**WHAT THE TASK ASKS**
Your answer should be the lines from the start of the records through the line with "let rate := modeMbps p x.mode * 1000000", copied word for word.

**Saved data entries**
/-- Credits of classes A and B of a port as they stand now. -/
def State.settleCredit (s : State) (p : Nat) : State :=
  let x := s.port p
  let dt := s.time.elapsed - x.creditAt
  let now := s.time.now.nanos
  let rate := modeMbps p x.mode * 1000000
  let grow := fun (k : Nat) (b : Bool) (c : Int) =>
    let slope := s.idleSlope p b
    let top : Nat := (s.maxFrame p + 20) * 8 * slope * second / rate
    grownCredit c slope dt (waitsNow now (tget [] x.tx k)) top
  let a := grow 2 false x.creditA
  let b := grow 3 true x.creditB
  s.modPort p fun y => { y with creditA := a, creditB := b, creditAt := s.time.elapsed }

/-- Classes A and B would exceed 75% of a port the entry names (R288). -/
def State.overBandwidth (s : State) (i : Nat) (e : List Byte) : Bool :=
  (entPorts e).any fun p =>
    decide (modeMbps p (s.port p).mode * 750000 < s.classBps p false i e + s.classBps p true i e)

/-! ## Checks of a binding -/

/-- Entry bytes as a binding leaves them: ISLAND is read-only. -/
def maskIsland (old new : List Byte) : List Byte :=
  le 1 (u8 new 0 % 128 + 128 * b2n (Ent.island old)) ++ (slice new 1 127)

/-- Map entries that a STR_BIND carries after the entry. -/
def bindRun (p : List Byte) : List Nat :=
  (List.range ((p.length - 128) / 2)).map fun i => u16 p (128 + 2 * i)

/-- Channel indices beyond the active profile's capacity (R257). -/
def overCapacity (p : Nat) (run : List Nat) : Bool :=
  run.any fun v => !mapNone v && decide (profChannels p ≤ v)

/-- Statuses of a receive binding, in the order of their rules. -/
def State.rxBindCheck (s : State) (i : Nat) (e : List Byte) (run : List Nat) : Option Nat :=
  let others := (s.str.rx.filter fun x => x.1 != i).map (·.2.entry)
  let g := u8 e 9
  let s' := s.modRx i fun x => { x with entry := e }
  let hz := fsHz (Ent.fs e)
  firstFail
    [ (rxEntryBad e || run.any (!mapWordOk ·) || (!Ent.crf e && s.runBad false i e run) ||
        others.any (fun o => Ent.valid o && sharesKey e o), Status.badParam),
      (Ent.grouped e && (s'.members g).any fun m => m.1 != 0 && m.1 != hz, Status.coupling),
      (overCapacity s.fab.active run, Status.budget),
      (decide (entryCap s.rate e < streamDepth s.fab.active e) && !Ent.crf e, Status.noSpace),
      (decide (s.deepReserve < s.deepDemand i e), Status.noSpace),
      (!s'.enginesFit, Status.noSpace),
      ((entPorts e).any fun p => decide (s.maxFrame p < frameMost e (Ent.flag e 4)),
        Status.frameTooLong) ]

/-- Statuses of a transmit binding. -/
def State.txBindCheck (s : State) (i : Nat) (e : List Byte) (run : List Nat) : Option Nat :=
  firstFail
    [ (txEntryBad e s.rate || run.any (!mapWordOk ·) || (!Ent.crf e && s.runBad true i e run),
        Status.badParam),
      (overCapacity s.fab.active run, Status.budget),
      (s.overBandwidth i e, Status.noSpace),
      ((entPorts e).any fun p => decide (s.maxFrame p < frameMost e (Ent.flag e 2)),
        Status.frameTooLong) ]

/-- The entry of a stream unit. -/
def State.streamEntry (s : State) (u : Nat) : List Byte :=
  if unitClass u = 1 then (s.rx (unitIndex u)).entry else (s.tx (unitIndex u)).entry

def State.claimedStream (s : State) (u : Nat) : Bool := Ent.island (s.streamEntry u)

/-- Statuses of STR_BIND. An entry with VALID clear unbinds, and its other bytes are not judged. -/
def bindStreamCheck (r : Req) (s : State) : Option Nat :=
  let e := maskIsland (s.streamEntry r.target) (slice r.params 0 128)
  let run := bindRun r.params
  firstFail
    [ (r.params.length != 128 + 2 * Ent.ch e, Status.badLength),
      (s.claimedStream r.target || s.locked r, Status.safetyLock) ] <|>
  (if Ent.valid e then
    (if unitClass r.target = 1 then s.rxBindCheck r.index e run else s.txBindCheck r.index e run)
   else none)

/-! ## States (Table 6-5) -/

def rxEvent (s : State) (code sev i : Nat) (detail : List Byte) : State :=
  s.event code sev 0x03 (0x1000 + i) (le 2 (0x1000 + i) ++ detail)

/-- Causes that suspend a receive entry: 1 capacity, 2 rate or clock, 3 depth, 4 engines. -/
def State.rxCauses (s : State) (x : RxStream) : Nat :=
  let e := x.entry
  let p := s.fab.active
  if Ent.valid e && !Ent.crf e then
    b2n (!Ent.island e && overCapacity p x.run) +
      2 * b2n (Ent.flag e 3 && (fsHz (Ent.fs e) != s.rate ||
        (s.loop s.time.render).cfg.ref != 1)) +
      4 * b2n (decide (entryCap s.rate e < streamDepth p e)) +
      8 * b2n (Ent.grouped e && (s.group (u8 e 9)).suspended)
  else 0

/-- Number of the lowest cause in a mask, from 1. -/
def firstCause (m : Nat) : Nat := (((List.range 4).find? fun i => bitOf m i).getD 0) + 1
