-- ==== Sys2Proof/Machine/Serial.lean ====
section
/-!
DEFINITION. Sys2Proof/Machine/Serial.lean: TDM ports, AES3 receivers and transmitters, word clock and
non-audio detection: settings, clock faults, counters and input nodes (R299-R339).
-/
namespace Sys2Proof.Machine

/-! ## Interfaces: TDM ports 0-15, receivers 0x10-0x13, transmitters 0x20-0x23 -/

def serIsTdm (k : Nat) : Bool := decide (k < 16)
def serIsRx (k : Nat) : Bool := decide (16 ≤ k) && decide (k < 20)
def serIsTx (k : Nat) : Bool := decide (32 ≤ k) && decide (k < 36)

/-- DETAIL bytes 0-3 of a serial event: unit, byte 2, selector (R339). -/
def serDetail (k b2 : Nat) : List Byte :=
  if serIsTdm k then le 2 (0x3000 + k) ++ le 1 b2 ++ zeros 1 else le 2 0xF000 ++ le 1 b2 ++ le 1 k

def serUnit (k : Nat) : Nat := if serIsTdm k then 0x3000 + k else 0xF000

def State.serEvent (s : State) (code sev k b2 : Nat) (rest : List Byte) : State :=
  s.event code sev 0x03 (serUnit k) (serDetail k b2 ++ rest)

namespace Tdm
def format (b : List Byte) : Nat := u8 b 0 % 4
def master (b : List Byte) : Bool := bitOf (u8 b 0) 2
def enabled (b : List Byte) : Bool := bitOf (u8 b 0) 3
def slots (b : List Byte) : Nat := u8 b 1
def width (b : List Byte) : Nat := u8 b 2
def fsw (b : List Byte) : Nat := u8 b 3
def mode (b : List Byte) : Nat := u8 b 4
def group (b : List Byte) : Nat := u8 b 5
def rateHz (b : List Byte) : Nat := [48000, 96000, 44100, 88200].getD (u8 b 6) 0
def inMask (b : List Byte) : Nat := u32 b 8
def outMask (b : List Byte) : Nat := u32 b 12
/-- Bits of delay between the frame-sync edge and slot 0 (Table 7-1, R337). -/
def delay (b : List Byte) : Nat :=
  if format b = 0 then 1 else if format b = 1 then 0 else b2n (bitOf (u8 b 0) 6)
end Tdm

/-- The other media loop's FAMILY is 48 kHz (R309). -/
def State.otherFamilyOk (s : State) : Bool := (s.loop (3 - s.time.render)).cfg.family == 0

/-- The group's other members run at a rate (R279, R309). -/
def State.groupAgrees (s : State) (k g hz : Nat) : Bool :=
  let others := (s.modSer k fun x => { x with set := [] }).members g
  others.all fun m => m.1 == 0 || m.1 == hz

/-- A TDM set out of range: BAD_PARAM. -/
def tdmBad (b : List Byte) : Bool :=
  Tdm.format b == 3 || decide (Tdm.slots b < 2) || decide (32 < Tdm.slots b) ||
    decide (2 < Tdm.fsw b) || decide (2 < Tdm.mode b) || decide (127 < Tdm.group b) ||
    (Tdm.mode b == 0 && Tdm.group b != 0) || decide (3 < u8 b 6) || u8 b 7 != 0

/-- A TDM set is consistent (R303, R305, R309, R315, Table 7-3). -/
def State.tdmOk (s : State) (k : Nat) (b : List Byte) : Bool :=
  let n := Tdm.slots b
  let top := 2 ^ n
  !tdmBad b &&
    (if Tdm.format b < 2 then n == 2 && Tdm.fsw b == 2 else decide (Tdm.fsw b < 2)) &&
    [16, 24, 32].contains (Tdm.width b) &&
    decide (n * Tdm.width b * Tdm.rateHz b ≤ 49152000) &&
    (if Tdm.mode b = 2 then
      !Tdm.master b && Tdm.outMask b == 0 && s.groupAgrees k (Tdm.group b) (Tdm.rateHz b)
     else Tdm.rateHz b == s.rate && (Tdm.mode b == 0 || s.otherFamilyOk)) &&
    decide (Tdm.inMask b < top) && decide (Tdm.outMask b < top)

/-! ## Port states (Table 7-5) -/

/-- Why an interface is suspended: R302, R310. -/
def State.serSuspended (s : State) (k : Nat) (b : List Byte) : Bool :=
  if serIsTdm k then
    decide (profTdmSlots s.fab.active < Tdm.slots b) || (Tdm.mode b == 1 && !s.otherFamilyOk)
  else serIsRx k && u8 b 2 == 1 && !s.otherFamilyOk

def serEnabled (k : Nat) (b : List Byte) : Bool :=
  if serIsTdm k then Tdm.enabled b else bitOf (u8 b 1) 0

/-- An interface clocked by the device: a TDM master or a transmitter. -/
def serMaster (k : Nat) (b : List Byte) : Bool := if serIsTdm k then Tdm.master b else serIsTx k

/-- The device drives the interface's clock; a TDM master whose outputs are held takes the clock of the shared
lines, judged as a slave's (Table 14-7). -/
def State.serDrives (s : State) (k : Nat) (b : List Byte) : Bool := serMaster k b && !(serIsTdm k && s.outputsHeld)

/-- The interface's state is judged afresh. -/
def State.judgeSer (s : State) (k : Nat) : State :=
  s.modSer k fun x =>
    let st := if !serEnabled k x.set then 0
      else if s.serSuspended k x.set then 4
      else if s.serDrives k x.set then 2
      else if x.state = 2 ∨ x.state = 3 ∨ (x.state = 4 ∧ serIsRx k = true) then x.state else 1
    { x with
      state := st, cause := if st = 3 then x.cause else 0
      fade := if st = 2 && x.state != 2 then Fade.full else x.fade }

def State.judgeSerials (s : State) : State := (s.ser.port.map (·.1)).foldl State.judgeSer s

/-! ## TDM settings (R314-R319) -/

/-- A TDM port's set at its full length. -/
def tdmSet (x : SerPort) : List Byte := slice (x.set ++ zeros 16) 0 16

/-- The set as last written: a framing change that waits, with masks that wait. -/
def tdmWritten (x : SerPort) : List Byte :=
  match x.newSet with
  | some b => b
  | none => (tdmSet x).take 8 ++ x.masks.getD ((tdmSet x).drop 8)

/-- The record of a TDM port's settings or of its masks (R552). -/
def tdmRecord (k : RecKey) (s : State) : List Byte :=
  let b := tdmWritten (s.ser_ (unitIndex k.unit))
  if k.kind = Rec.tdmMask then b.drop 8 else (s.heldOf k).getD (b.take 8)

/-- Two sets differ in more than the masks, ENABLE and OUT_ZERO (R317). -/
def framingDiffers (a b : List Byte) : Bool :=
  let base := fun c : List Byte => u8 c 0 &&& 0x77
  base a != base b || slice a 1 7 != slice b 1 7

/-- A written set: a change of framing waits for its frame; anything else acts at once, its masks at
the next frame-sync edge (R317, R319). -/
def State.stageTdm (s : State) (p : Nat) (b : List Byte) : State :=
  let x := s.ser_ p
  if framingDiffers (tdmSet x) b then s.setSer p { x with newSet := some b }
  else
    (s.setSer p { x with
      set := b.take 8 ++ (tdmSet x).drop 8, newSet := none, masks := some (b.drop 8) }).judgeSer p

/-- PENDING_COUPLE of a TDM port, reported once (R318, R570). -/
def State.pendTdm (s : State) (p : Nat) : State :=
  let x := s.ser_ p
  if x.pendc then s
  else (s.setSer p { x with pendc := true }).event 0x0206 Sev.warning 0x02 (0x3000 + p) (le 2 (0x3000 + p))

/-- A record of a TDM port takes a value (R318). -/
def writeTdm (k : RecKey) (r : List Byte) (s : State) : State :=
  let p := unitIndex k.unit
  let x := s.ser_ p
  if k.kind = Rec.tdmMask then
    match x.newSet with
    | some b => s.setSer p { x with newSet := some (b.take 8 ++ r) }
    | none => s.setSer p { x with masks := some r }
  else
    let b := r ++ (tdmWritten x).drop 8
    if s.tdmOk p b then ((s.setHeld k none).modSer p fun x => { x with pendc := false }).stageTdm p b
    else (s.setHeld k (some r)).pendTdm p

def tdmConfigCheck (r : Req) (s : State) : Option Nat :=
  let b := r.params
  let s' := s.modSer r.index fun x => { x with set := b }
  firstFail
    [ (tdmBad b, Status.badParam), (s.locked r, Status.safetyLock),
      (!s.tdmOk r.index b, Status.coupling), (!s'.enginesFit, Status.noSpace) ]

/-- STR_TDM_CONFIG as a whole set: the records take their values and the set they give is staged. -/
def configTdm (r : Req) (s : State) : State :=
  let p := r.index
  let collect := fun (k : RecKey) (b : List Byte) (s : State) =>
    s.modSer p fun x =>
      let w := tdmWritten x
      { x with newSet := some (if k.kind = Rec.tdmMask then w.take 8 ++ b else b ++ w.drop 8) }
  let s := s.putAll tdmRecord collect r
  let s := s.setHeld { kind := Rec.tdm, unit := r.target, sub := 0 } none
  let s := s.modSer p fun x => { x with pendc := false }
  s.stageTdm p (tdmWritten (s.ser_ p))

def strTdmConfigBody : Body := atBoundary tdmConfigCheck configTdm

/-- STR_TDM_CONFIG (R303-R309, R314-R317). -/
def execStrTdmConfig (q : Nat) (s : State) : Host.Outcome State Fault Refusal :=
  commandRow "STR_TDM_CONFIG" 0x0320 strTdmConfigBody q s

def tdmMaskCheck (r : Req) (s : State) : Option Nat :=
  firstFail [(s.locked r, Status.safetyLock)]

/-- What STR_TDM_MASK does once its check passes. -/
def strTdmMaskEffect (r : Req) (s : State) : State := s.putAll tdmRecord writeTdm r

def strTdmMaskBody : Body := atBoundary tdmMaskCheck strTdmMaskEffect

/-- STR_TDM_MASK (R318). -/
def execStrTdmMask (q : Nat) (s : State) : Host.Outcome State Fault Refusal :=
  commandRow "STR_TDM_MASK" 0x0321 strTdmMaskBody q s

/-- A frame-sync edge: written masks latch if the set is consistent with them (R318, R319). -/
def State.latchMasks (s : State) (p : Nat) : State :=
  let x := s.ser_ p
  match x.masks with
  | none => s
  | some m =>
    let b := (tdmSet x).take 8 ++ m
    if s.tdmOk p b then s.setSer p { x with set := b, masks := none, pendc := false }
    else s.pendTdm p

/-- TDM_MASK_LATCH (R307, R318, R319). -/
def execTdmMaskLatch (p : Nat) (s : State) : Host.Outcome State Fault Refusal :=
  ran (decide (p < 16)) "TDM_MASK_LATCH" s (s.latchMasks p)

/-- The frame at which a new framing takes hold (R317). -/
def State.changeFraming (s : State) (p : Nat) : State :=
  let x := s.ser_ p
  match x.newSet with
  | none => s
  | some b =>
    (s.setSer p { x with
      set := b, newSet := none, masks := none, pendc := false, badRun := 0, last := [] }).judgeSer p

/-- TDM_FRAMING_CHANGE (R317). -/
def execTdmFramingChange (p : Nat) (s : State) : Host.Outcome State Fault Refusal :=
  ran (decide (p < 16)) "TDM_FRAMING_CHANGE" s (s.changeFraming p)
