-- ==== Sys2Proof/Machine/PairJoin.lean ====
section
/-!
DEFINITION. Sys2Proof/Machine/PairJoin.lean: what a Foresight sends a joiner and what the joiner makes of it: the
copy of the mirrored regions, snapshot entries and images (R588, R607, Tables 14-4, 14-6, 14-8). The spec
gives entries the form of Table 13-1 and leaves to the device which entries reproduce a setting.
-/
namespace Sys2Proof.Machine

/-! ## Messages -/

/-- An entry in the form of Table 13-1. -/
def Entry.bytes (e : Entry) : List Byte :=
  le 2 e.op ++ le 2 e.target ++ le 2 e.params.length ++ zeros 2 ++ e.params
    ++ zeros (entrySpan e.params.length - 8 - e.params.length)

/-- Entries that fill `b`, as far as they are framed. -/
def entriesIn (b : List Byte) : Nat → List Entry
  | 0 => []
  | n + 1 =>
    let plen := u16 b 4
    if b.length < entrySpan plen ∨ b.length < 8 then []
    else { op := u16 b 0, target := u16 b 2, params := slice b 8 plen } :: entriesIn (b.drop (entrySpan plen)) n

/-- Entries packed into bodies of at most 8,952 bytes. -/
def packEntries (acc : List Byte) : List Entry → List (List Byte)
  | [] => if acc = [] then [] else [acc]
  | e :: es =>
    let b := e.bytes
    if 8952 < acc.length + b.length then acc :: packEntries b es else packEntries (acc ++ b) es

/-- A COMMAND message of CKIND 3 or 4 with boundary J in its header. -/
def State.sendCkind (s : State) (kind j : Nat) (body : List Byte) : State :=
  s.sightSend 0x03 j 0 0 (le 1 kind ++ zeros 7 ++ body)

/-- An image in CKIND 4 messages. -/
def State.sendImage (s : State) (j target index : Nat) (b : List Byte) (o : Nat) : Nat → State
  | 0 => s
  | fuel + 1 =>
    let part := slice b o 8944
    if part = [] then s
    else (s.sendCkind 4 j (le 1 target ++ le 1 index ++ zeros 2 ++ le 4 o ++ part)).sendImage j target index b (o + 8944) fuel

/-- Split a list into runs of `n`. -/
def runsOf {α : Type} (n : Nat) (l : List α) : Nat → List (List α)
  | 0 => []
  | fuel + 1 => if l.isEmpty then [] else l.take n :: runsOf n (l.drop n) fuel

/-! ## The snapshot's entries -/

/-- A record's base value: the layers go on again at the joiner. -/
def State.baseValue (s : State) (k : RecKey) : List Byte := (s.baseOf k).getD (recordOf k s)

def recKey (kind unit sub : Nat) : RecKey := { kind := kind, unit := unit, sub := sub }

def snap (op target : Nat) (params : List Byte) : Entry := { op := op, target := target, params := params }

/-- A stream entry and its run; the value in effect unless a layer covers it, and after it a record that is held
back. -/
def State.snapStream (s : State) (u : Nat) : List Entry :=
  let k := recKey Rec.stream u 0
  let e := (s.baseOf k).getD (streamRecord.padBytes 128 (s.streamEntry u))
  let e := withEnable e (u8 (s.baseValue (recKey Rec.strEnable u 0)) 0 == 1)
  let run := (if unitClass u = 1 then (s.rx (unitIndex u)).run else (s.tx (unitIndex u)).run).flatMap fun v => le 2 v
  if Ent.island e || !Ent.valid e then []
  else snap 0x0301 u (e ++ run) :: (s.heldOf k).toList.map fun h => snap 0x0301 u (h ++ run)

/-- Channel maps, one direction, 1,024 words an entry. -/
def State.snapMap (s : State) (dir : Nat) : List Entry :=
  [0, 1024].map fun f => snap 0x0303 0xF000
    (le 1 dir ++ zeros 1 ++ le 2 f ++ le 2 1024 ++ zeros 2 ++
      ((List.range 1024).flatMap fun i => le 2 (s.mapEntry (dir == 1) (f + i))))

/-- A media loop's settings and its hop table. -/
def State.snapLoop (s : State) (l : Nat) : List Entry :=
  snap 0x0710 0xF000 (s.baseValue (recKey Rec.loop 0xF000 l)) ::
    (s.loop l).hops.map fun h => snap 0x0712 0xF000
      (le 1 l ++ le 1 h.1 ++ le 1 h.2.ref ++ le 1 h.2.index ++ le 4 h.2.hz ++ le 2 h.2.n ++ le 2 h.2.d
        ++ le 1 h.2.family ++ le 4 h.2.band ++ le 4 h.2.centre)

def snapLaunch (k : Nat) (x : LaunchSlot) : Entry :=
  snap 0x0708 (0xC000 + k) (le 6 x.sec ++ le 4 x.ns ++ le 1 (x.line.getD 0xFF) ++ le 1 (b2n x.armed) ++ le 4 x.period
    ++ le 5 (match x.left with
      | some n => n + 1
      | none => 0) ++ le 4 x.firings)

/-- Sections of a feed or a bus that are not at their reset, in runs of one. -/
def State.snapSections (s : State) (u : Nat) : List Entry :=
  (List.range (sectionCount u)).filterMap fun i =>
    let r := s.baseValue (recKey Rec.biquad u i)
    if coefsOf r = Biquad.reset.coef then none else some (snap 0x0510 u (le 1 i ++ [1, 0, 0] ++ r.take 20))

def pointBytes (p : Point) : List Byte := leI 4 p.e ++ leI 4 p.n ++ leI 4 p.h

/-- An object: its record, and its motion in progress. -/
def State.snapObject (s : State) (i : Nat) : List Entry :=
  let u := 0x4000 + i
  let r := s.baseValue (recKey Rec.object u 0)
  let x := s.object i
  snap 0x0401 u (withObjEnable r (u8 (s.baseValue (recKey Rec.objEnable u 0)) 0 == 1)) ::
    match x.motion with
    | some m => [snap 0x0402 u ([1] ++ pointBytes m.p0 ++ pointBytes m.p1 ++ le 8 m.t0 ++ le 8 m.t1)]
    | none => [snap 0x0402 u ([0] ++ pointBytes x.pos)]

/-- A feed: its record, its banks, its armed line and its sections. -/
def State.snapFeed (s : State) (f : Nat) : List Entry :=
  let u := 0x5000 + f
  let x := s.corFeed f
  let bank := fun (k : Nat) (b : CorBank) =>
    if b.nslot = 0 then [] else [snap 0x0503 u (le 1 k ++ le 1 b.ps ++ zeros 2 ++ le 4 (b.nslot * 32) ++ le 4 b.base)]
  [snap 0x0501 u (s.baseValue (recKey Rec.feed u 0))] ++ bank 0 x.bank0 ++ bank 1 x.bank1
    ++ [snap 0x0504 u (le 1 (b2n x.run1) ++ zeros 3)]
    ++ (match x.arm with
      | some a => [snap 0x0505 u (le 1 a.1 ++ zeros 3)]
      | none => [])
    ++ s.snapSections u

**EXERCISE SOLUTION**
/-- Credits of classes A and B of a port as they stand now. -/
def State.settleCredit (s : State) (p : Nat) : State :=
  let x := s.port p
  let dt := s.time.elapsed - x.creditAt
  let now := s.time.now.nanos
  let rate := modeMbps p x.mode * 1000000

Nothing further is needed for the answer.